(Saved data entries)
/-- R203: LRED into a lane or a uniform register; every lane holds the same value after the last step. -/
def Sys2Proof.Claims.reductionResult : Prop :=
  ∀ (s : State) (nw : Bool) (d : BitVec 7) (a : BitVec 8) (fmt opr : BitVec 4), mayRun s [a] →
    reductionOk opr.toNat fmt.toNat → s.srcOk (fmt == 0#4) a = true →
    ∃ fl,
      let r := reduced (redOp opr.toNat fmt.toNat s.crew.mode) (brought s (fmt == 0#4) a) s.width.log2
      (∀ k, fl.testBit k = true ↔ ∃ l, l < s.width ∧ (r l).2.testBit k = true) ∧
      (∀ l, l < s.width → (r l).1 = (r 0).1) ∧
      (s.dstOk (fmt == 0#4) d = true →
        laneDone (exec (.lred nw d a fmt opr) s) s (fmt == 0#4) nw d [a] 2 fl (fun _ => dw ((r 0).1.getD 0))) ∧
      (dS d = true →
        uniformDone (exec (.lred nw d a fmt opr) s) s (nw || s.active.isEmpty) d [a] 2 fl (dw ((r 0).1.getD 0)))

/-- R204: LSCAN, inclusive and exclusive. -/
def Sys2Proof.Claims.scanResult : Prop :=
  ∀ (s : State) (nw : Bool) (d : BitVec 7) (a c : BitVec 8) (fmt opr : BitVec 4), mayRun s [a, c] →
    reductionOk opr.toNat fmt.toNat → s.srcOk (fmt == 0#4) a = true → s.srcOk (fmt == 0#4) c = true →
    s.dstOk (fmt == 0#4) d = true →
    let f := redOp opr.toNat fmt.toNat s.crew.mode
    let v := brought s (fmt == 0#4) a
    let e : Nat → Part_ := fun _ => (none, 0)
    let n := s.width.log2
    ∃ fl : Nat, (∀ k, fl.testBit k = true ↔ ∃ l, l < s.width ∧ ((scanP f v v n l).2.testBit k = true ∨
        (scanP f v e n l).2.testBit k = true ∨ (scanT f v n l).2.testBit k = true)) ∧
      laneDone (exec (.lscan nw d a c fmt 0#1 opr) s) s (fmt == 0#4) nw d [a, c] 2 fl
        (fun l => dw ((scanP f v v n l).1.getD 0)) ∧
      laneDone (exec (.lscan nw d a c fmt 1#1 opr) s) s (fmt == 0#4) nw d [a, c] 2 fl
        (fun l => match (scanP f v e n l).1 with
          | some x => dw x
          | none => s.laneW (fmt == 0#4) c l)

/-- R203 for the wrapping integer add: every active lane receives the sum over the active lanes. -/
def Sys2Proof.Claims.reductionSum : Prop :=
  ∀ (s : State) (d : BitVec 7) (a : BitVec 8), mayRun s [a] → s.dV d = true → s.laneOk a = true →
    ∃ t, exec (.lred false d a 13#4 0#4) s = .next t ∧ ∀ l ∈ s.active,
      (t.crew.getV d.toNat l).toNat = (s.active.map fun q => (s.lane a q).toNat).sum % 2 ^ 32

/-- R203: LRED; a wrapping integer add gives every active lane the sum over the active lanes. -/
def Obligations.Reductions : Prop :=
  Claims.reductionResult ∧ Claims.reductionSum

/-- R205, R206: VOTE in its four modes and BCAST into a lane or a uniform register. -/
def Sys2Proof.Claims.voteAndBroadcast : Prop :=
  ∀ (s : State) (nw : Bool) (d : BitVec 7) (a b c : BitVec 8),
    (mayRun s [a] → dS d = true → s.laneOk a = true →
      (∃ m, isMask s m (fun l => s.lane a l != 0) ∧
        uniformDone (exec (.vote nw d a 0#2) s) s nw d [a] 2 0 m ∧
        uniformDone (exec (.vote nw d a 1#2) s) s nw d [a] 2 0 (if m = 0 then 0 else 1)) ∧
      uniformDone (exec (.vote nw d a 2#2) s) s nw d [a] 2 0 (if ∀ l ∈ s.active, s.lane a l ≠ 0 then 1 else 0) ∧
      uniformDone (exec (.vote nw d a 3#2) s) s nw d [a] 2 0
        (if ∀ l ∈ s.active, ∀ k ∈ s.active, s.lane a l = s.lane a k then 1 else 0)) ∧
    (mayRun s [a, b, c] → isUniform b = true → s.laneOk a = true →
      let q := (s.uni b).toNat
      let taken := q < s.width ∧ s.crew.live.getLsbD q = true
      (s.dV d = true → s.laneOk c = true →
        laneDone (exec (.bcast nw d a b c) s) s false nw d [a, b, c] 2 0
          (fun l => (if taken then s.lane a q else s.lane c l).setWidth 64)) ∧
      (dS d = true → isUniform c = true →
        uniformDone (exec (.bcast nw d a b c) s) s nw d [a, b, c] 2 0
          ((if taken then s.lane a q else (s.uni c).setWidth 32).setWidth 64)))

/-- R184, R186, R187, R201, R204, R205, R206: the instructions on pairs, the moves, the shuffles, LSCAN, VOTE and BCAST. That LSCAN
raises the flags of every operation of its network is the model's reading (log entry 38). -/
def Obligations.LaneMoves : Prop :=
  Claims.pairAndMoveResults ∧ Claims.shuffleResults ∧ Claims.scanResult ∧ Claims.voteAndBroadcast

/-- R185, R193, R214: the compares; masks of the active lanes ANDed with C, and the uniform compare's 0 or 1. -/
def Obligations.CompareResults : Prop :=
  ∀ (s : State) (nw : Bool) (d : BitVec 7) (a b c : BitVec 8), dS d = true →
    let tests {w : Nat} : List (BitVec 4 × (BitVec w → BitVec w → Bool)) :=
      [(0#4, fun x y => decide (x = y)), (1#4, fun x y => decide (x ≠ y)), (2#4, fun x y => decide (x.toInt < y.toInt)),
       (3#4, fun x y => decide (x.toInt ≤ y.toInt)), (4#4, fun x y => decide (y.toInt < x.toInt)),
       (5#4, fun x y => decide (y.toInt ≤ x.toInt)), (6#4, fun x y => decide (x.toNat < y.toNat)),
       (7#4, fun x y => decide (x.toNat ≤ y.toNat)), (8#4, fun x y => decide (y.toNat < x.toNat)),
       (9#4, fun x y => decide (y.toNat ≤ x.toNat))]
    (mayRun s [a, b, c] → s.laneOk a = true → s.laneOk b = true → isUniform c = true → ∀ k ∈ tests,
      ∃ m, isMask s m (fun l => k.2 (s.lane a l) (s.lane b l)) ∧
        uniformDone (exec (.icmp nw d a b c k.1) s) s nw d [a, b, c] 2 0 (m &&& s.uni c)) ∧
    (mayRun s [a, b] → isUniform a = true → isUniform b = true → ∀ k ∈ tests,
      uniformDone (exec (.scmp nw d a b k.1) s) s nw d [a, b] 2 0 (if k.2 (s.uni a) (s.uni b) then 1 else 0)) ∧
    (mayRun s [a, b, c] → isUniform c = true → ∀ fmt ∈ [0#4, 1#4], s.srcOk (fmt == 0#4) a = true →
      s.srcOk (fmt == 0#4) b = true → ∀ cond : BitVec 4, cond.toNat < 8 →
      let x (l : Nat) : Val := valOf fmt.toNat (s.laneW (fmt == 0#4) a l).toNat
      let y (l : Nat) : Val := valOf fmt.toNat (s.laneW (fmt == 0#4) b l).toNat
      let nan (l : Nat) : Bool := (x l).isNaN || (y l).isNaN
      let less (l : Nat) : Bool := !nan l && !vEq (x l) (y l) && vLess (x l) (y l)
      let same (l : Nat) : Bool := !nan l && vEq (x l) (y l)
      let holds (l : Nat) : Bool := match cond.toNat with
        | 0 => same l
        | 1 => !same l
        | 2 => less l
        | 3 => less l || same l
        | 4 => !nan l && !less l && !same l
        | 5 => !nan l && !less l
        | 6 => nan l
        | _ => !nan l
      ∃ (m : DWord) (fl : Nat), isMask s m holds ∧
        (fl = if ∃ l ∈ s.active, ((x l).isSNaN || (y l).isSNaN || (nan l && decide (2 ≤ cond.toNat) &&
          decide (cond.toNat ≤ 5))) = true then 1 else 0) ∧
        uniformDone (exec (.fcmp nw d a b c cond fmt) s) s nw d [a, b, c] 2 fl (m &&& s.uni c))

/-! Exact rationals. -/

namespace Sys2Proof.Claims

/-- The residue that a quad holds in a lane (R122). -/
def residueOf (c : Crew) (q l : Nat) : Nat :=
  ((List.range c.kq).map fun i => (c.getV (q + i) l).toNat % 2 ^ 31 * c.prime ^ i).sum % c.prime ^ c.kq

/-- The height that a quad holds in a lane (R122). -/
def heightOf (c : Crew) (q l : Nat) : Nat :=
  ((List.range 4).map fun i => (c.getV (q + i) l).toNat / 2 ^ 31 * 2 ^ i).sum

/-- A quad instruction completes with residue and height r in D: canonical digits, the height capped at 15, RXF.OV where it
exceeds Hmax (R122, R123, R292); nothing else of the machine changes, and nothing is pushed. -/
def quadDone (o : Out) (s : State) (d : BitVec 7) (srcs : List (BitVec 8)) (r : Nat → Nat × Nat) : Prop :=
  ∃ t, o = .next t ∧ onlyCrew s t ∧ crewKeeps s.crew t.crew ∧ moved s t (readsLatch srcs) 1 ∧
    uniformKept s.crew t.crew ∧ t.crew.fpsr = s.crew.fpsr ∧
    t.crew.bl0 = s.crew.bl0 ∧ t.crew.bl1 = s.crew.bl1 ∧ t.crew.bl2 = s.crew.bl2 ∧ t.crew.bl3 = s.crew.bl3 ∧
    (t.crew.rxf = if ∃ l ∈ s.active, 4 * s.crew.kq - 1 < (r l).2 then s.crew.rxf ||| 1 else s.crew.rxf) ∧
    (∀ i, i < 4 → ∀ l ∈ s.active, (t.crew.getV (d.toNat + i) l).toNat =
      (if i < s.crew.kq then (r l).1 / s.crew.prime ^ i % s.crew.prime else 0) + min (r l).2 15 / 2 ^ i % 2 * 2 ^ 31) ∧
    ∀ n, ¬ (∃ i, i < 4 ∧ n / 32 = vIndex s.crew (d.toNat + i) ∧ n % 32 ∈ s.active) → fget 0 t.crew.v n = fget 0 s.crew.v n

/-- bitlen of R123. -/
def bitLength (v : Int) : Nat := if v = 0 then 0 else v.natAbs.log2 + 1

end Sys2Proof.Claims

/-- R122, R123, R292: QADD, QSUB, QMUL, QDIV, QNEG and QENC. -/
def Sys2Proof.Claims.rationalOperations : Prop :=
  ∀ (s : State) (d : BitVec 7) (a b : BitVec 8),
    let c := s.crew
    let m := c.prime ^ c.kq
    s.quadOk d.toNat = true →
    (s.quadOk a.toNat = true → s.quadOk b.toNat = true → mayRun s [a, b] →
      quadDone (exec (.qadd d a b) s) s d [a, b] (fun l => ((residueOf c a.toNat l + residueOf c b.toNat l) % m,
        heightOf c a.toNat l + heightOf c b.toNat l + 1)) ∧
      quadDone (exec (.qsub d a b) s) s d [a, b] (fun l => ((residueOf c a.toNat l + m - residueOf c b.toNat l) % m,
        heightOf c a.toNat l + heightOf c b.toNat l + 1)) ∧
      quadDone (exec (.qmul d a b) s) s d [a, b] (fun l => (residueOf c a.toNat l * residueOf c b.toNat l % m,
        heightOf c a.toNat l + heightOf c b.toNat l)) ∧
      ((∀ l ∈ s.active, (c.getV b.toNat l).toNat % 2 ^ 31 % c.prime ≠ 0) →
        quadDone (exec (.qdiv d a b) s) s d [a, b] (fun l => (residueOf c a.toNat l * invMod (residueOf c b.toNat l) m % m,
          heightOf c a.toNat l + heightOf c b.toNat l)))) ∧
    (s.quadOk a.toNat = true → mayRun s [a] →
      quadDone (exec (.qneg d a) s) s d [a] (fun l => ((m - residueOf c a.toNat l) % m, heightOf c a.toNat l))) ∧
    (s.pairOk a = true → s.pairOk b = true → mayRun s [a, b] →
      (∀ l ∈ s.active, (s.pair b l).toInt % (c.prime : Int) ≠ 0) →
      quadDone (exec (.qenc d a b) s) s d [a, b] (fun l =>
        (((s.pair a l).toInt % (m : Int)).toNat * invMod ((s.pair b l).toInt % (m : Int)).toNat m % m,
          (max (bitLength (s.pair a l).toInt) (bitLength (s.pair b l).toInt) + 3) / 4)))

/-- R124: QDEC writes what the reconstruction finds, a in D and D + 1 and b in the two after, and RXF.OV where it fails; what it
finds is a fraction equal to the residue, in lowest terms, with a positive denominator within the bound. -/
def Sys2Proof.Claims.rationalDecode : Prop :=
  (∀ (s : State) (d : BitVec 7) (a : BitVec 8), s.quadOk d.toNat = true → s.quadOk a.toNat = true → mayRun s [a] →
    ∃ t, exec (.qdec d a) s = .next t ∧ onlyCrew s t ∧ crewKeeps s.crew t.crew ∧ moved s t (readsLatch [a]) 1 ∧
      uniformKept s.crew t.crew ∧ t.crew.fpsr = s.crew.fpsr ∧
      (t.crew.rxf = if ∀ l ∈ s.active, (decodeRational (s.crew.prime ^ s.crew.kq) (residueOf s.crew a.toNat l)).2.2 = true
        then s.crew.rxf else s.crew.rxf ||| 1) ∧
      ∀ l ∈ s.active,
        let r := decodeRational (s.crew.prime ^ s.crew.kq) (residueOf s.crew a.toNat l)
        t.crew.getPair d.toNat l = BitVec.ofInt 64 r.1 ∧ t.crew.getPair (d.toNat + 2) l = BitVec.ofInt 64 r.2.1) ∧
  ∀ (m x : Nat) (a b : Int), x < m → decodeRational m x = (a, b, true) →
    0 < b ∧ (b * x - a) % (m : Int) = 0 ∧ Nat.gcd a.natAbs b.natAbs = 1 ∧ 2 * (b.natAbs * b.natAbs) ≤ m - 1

**About this exercise:**
Only the lines above from the line with "end Sys2Proof.Claims" to the line with "(s.pairOk a = true", those two lines included, should be reproduced exactly.

**Problem solution:**
end Sys2Proof.Claims

/-- R122, R123, R292: QADD, QSUB, QMUL, QDIV, QNEG and QENC. -/
def Sys2Proof.Claims.rationalOperations : Prop :=
  ∀ (s : State) (d : BitVec 7) (a b : BitVec 8),
    let c := s.crew
    let m := c.prime ^ c.kq
    s.quadOk d.toNat = true →
    (s.quadOk a.toNat = true → s.quadOk b.toNat = true → mayRun s [a, b] →
      quadDone (exec (.qadd d a b) s) s d [a, b] (fun l => ((residueOf c a.toNat l + residueOf c b.toNat l) % m,
        heightOf c a.toNat l + heightOf c b.toNat l + 1)) ∧
      quadDone (exec (.qsub d a b) s) s d [a, b] (fun l => ((residueOf c a.toNat l + m - residueOf c b.toNat l) % m,
        heightOf c a.toNat l + heightOf c b.toNat l + 1)) ∧
      quadDone (exec (.qmul d a b) s) s d [a, b] (fun l => (residueOf c a.toNat l * residueOf c b.toNat l % m,
        heightOf c a.toNat l + heightOf c b.toNat l)) ∧
      ((∀ l ∈ s.active, (c.getV b.toNat l).toNat % 2 ^ 31 % c.prime ≠ 0) →
        quadDone (exec (.qdiv d a b) s) s d [a, b] (fun l => (residueOf c a.toNat l * invMod (residueOf c b.toNat l) m % m,
          heightOf c a.toNat l + heightOf c b.toNat l)))) ∧
    (s.quadOk a.toNat = true → mayRun s [a] →
      quadDone (exec (.qneg d a) s) s d [a] (fun l => ((m - residueOf c a.toNat l) % m, heightOf c a.toNat l))) ∧
    (s.pairOk a = true → s.pairOk b = true → mayRun s [a, b] →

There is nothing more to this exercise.